Content starts

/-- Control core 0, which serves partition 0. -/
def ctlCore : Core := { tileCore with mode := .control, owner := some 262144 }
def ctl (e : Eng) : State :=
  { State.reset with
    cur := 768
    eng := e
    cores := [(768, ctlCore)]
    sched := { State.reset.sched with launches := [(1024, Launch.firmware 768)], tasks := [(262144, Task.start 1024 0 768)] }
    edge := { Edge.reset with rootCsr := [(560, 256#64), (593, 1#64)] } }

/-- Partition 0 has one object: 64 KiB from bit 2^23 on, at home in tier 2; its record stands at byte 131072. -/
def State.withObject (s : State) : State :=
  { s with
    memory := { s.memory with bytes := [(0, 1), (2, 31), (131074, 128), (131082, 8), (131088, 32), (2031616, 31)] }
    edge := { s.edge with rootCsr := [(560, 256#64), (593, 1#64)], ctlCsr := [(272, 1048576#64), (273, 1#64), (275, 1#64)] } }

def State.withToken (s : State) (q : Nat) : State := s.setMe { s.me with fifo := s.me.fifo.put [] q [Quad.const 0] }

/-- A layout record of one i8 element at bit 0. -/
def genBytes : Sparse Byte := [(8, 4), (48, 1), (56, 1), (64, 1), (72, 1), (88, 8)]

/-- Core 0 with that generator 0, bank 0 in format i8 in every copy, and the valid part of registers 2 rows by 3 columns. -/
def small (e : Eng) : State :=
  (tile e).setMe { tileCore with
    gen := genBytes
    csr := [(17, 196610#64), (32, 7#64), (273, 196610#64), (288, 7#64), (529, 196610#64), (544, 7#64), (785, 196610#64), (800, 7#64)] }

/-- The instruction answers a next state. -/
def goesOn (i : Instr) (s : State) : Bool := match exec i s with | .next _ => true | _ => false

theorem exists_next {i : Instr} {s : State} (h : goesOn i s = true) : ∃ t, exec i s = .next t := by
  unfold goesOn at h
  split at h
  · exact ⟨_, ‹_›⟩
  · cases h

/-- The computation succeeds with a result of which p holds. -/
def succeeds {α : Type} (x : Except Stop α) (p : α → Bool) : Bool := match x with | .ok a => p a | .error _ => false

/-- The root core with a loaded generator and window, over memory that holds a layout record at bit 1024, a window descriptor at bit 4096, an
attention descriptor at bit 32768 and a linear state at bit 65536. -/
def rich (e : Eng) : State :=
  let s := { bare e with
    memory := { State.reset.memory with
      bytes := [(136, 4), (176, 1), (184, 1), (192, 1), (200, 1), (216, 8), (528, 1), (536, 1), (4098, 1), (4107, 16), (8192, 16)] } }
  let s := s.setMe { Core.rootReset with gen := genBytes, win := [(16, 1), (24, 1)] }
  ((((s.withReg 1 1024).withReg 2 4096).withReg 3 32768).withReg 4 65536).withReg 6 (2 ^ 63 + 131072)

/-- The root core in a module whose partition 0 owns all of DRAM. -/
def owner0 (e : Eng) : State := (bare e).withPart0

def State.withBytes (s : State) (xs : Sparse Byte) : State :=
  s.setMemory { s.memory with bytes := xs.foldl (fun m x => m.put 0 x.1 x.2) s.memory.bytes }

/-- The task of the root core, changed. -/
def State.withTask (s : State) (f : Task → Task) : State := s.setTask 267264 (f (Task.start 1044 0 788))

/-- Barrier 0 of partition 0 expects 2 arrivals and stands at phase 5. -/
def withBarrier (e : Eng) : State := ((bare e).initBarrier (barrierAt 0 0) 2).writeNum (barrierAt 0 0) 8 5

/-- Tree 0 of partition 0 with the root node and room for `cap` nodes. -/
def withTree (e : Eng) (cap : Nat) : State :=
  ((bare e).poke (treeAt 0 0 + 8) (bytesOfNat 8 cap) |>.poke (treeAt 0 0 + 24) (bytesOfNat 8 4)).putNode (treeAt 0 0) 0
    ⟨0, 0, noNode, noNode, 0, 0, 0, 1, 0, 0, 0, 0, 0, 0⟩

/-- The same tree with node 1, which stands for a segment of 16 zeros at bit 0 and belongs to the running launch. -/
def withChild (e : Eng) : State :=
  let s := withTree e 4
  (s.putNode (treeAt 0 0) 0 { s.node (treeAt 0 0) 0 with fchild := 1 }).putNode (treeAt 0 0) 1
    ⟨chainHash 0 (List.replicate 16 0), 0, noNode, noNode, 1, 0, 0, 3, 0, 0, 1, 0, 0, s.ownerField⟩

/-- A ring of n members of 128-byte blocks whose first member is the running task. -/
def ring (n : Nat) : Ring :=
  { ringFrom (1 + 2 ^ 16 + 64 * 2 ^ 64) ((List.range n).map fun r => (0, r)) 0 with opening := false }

Content ends
Content starts

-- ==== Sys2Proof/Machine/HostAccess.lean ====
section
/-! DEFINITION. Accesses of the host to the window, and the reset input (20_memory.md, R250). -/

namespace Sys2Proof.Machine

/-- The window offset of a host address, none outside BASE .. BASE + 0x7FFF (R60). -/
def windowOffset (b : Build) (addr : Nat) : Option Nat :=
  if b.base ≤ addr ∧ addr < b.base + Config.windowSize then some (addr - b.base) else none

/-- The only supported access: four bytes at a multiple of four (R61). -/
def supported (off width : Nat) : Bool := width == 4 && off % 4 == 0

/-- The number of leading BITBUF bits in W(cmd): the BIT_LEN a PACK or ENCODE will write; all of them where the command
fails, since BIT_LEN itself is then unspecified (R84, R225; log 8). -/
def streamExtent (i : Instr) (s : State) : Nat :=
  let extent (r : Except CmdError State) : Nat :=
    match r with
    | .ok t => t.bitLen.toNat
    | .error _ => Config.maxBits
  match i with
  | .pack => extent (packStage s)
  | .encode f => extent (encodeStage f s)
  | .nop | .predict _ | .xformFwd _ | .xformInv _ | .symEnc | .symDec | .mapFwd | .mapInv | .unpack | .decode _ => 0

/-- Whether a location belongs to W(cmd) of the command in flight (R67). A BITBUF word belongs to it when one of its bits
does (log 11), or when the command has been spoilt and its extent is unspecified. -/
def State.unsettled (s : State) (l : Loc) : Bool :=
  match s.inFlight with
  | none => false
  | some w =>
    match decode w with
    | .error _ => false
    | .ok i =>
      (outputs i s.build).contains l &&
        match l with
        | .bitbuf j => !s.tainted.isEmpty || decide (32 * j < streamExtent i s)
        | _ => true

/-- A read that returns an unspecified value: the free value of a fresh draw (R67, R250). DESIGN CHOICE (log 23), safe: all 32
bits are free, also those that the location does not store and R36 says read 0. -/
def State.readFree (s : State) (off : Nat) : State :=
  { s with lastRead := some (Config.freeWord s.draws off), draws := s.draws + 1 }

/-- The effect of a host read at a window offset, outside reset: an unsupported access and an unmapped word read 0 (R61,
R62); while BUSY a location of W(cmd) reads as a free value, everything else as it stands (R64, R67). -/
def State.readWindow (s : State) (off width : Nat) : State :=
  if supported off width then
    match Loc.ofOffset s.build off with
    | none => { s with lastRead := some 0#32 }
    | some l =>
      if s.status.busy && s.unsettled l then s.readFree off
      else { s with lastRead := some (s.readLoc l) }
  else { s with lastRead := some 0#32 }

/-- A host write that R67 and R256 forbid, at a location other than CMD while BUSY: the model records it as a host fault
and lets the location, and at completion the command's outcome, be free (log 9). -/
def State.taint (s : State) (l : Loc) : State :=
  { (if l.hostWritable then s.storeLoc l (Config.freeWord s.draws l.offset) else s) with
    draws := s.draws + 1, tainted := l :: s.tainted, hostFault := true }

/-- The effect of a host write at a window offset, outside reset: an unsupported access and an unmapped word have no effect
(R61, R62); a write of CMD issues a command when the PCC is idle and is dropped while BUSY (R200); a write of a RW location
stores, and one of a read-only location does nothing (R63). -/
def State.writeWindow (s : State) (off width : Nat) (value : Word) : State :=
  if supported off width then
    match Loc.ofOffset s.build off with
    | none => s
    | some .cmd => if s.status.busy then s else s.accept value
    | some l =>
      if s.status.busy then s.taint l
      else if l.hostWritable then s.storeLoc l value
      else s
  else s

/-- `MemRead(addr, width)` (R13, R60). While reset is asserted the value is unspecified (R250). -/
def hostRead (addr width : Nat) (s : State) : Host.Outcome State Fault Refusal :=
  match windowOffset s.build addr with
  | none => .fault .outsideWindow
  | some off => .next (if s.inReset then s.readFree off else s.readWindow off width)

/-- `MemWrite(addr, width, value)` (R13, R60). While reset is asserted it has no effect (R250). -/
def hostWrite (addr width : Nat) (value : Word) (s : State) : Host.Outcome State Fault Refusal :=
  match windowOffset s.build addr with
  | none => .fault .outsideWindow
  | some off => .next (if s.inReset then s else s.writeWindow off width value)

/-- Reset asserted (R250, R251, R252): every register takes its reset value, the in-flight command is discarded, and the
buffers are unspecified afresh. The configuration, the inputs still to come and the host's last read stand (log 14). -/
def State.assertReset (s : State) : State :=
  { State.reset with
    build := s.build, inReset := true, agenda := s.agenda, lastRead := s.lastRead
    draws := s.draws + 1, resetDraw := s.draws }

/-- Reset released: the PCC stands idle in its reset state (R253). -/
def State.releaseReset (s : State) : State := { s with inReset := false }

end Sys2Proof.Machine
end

Content ends
Content starts

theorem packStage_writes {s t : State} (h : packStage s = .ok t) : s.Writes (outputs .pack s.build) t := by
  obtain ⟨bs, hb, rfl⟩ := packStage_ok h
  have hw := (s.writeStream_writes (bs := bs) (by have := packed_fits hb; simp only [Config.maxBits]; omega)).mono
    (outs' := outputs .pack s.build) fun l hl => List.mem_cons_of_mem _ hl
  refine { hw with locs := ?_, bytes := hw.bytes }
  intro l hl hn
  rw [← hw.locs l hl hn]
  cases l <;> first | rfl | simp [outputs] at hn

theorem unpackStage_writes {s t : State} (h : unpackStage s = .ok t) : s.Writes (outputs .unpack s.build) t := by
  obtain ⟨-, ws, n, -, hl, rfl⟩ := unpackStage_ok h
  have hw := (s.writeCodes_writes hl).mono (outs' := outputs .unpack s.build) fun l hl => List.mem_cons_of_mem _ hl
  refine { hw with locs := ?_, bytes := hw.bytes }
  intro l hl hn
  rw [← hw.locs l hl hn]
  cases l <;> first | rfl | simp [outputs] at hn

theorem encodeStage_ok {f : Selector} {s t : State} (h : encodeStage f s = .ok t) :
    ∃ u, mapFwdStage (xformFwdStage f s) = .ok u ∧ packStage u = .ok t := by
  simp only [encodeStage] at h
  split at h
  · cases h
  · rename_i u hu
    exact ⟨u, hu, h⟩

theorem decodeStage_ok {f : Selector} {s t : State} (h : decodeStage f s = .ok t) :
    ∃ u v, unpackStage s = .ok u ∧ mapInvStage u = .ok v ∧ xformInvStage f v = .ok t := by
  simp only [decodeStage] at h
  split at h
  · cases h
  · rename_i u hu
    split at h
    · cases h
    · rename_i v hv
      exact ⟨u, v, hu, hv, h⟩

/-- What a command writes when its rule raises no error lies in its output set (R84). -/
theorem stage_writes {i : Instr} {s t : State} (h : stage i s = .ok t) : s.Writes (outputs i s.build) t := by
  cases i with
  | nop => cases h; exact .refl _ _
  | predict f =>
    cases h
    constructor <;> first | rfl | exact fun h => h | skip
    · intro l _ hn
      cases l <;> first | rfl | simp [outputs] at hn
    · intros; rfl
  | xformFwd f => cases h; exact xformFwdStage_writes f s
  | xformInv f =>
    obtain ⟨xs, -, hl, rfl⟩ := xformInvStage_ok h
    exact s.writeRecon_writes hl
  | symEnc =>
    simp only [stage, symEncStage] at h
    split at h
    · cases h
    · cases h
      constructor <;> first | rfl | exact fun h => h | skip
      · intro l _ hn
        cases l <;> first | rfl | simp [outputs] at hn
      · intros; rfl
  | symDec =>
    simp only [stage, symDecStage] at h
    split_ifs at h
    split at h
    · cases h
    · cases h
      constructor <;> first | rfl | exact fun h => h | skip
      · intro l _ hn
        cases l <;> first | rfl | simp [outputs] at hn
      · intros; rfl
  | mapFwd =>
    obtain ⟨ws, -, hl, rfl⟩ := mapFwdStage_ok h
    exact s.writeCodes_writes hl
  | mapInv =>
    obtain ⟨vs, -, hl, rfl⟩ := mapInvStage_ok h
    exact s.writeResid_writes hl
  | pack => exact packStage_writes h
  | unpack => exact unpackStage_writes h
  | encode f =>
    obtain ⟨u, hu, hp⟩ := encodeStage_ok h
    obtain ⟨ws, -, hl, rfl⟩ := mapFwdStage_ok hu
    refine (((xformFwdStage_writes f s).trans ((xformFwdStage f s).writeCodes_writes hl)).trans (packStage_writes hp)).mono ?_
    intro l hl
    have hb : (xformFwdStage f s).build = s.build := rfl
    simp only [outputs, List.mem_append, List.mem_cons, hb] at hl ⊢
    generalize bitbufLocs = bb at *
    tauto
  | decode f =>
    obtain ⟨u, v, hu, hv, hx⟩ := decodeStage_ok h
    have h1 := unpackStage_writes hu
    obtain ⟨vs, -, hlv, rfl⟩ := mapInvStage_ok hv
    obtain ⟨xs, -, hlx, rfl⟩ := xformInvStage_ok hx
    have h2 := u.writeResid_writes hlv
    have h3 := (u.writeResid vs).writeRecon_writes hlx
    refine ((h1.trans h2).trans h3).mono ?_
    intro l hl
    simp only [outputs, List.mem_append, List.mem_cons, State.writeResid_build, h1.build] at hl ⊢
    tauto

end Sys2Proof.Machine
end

Content ends

WHAT NEEDS TO BE DONE - Would you retype exactly the lines above, from the line with "partition 0. -/" to the line with "cores := [(768, ctlCore)]", with both end lines kept and nothing more?

TASK ANSWER -
/-- Control core 0, which serves partition 0. -/
def ctlCore : Core := { tileCore with mode := .control, owner := some 262144 }
def ctl (e : Eng) : State :=
  { State.reset with
    cur := 768
    eng := e
    cores := [(768, ctlCore)]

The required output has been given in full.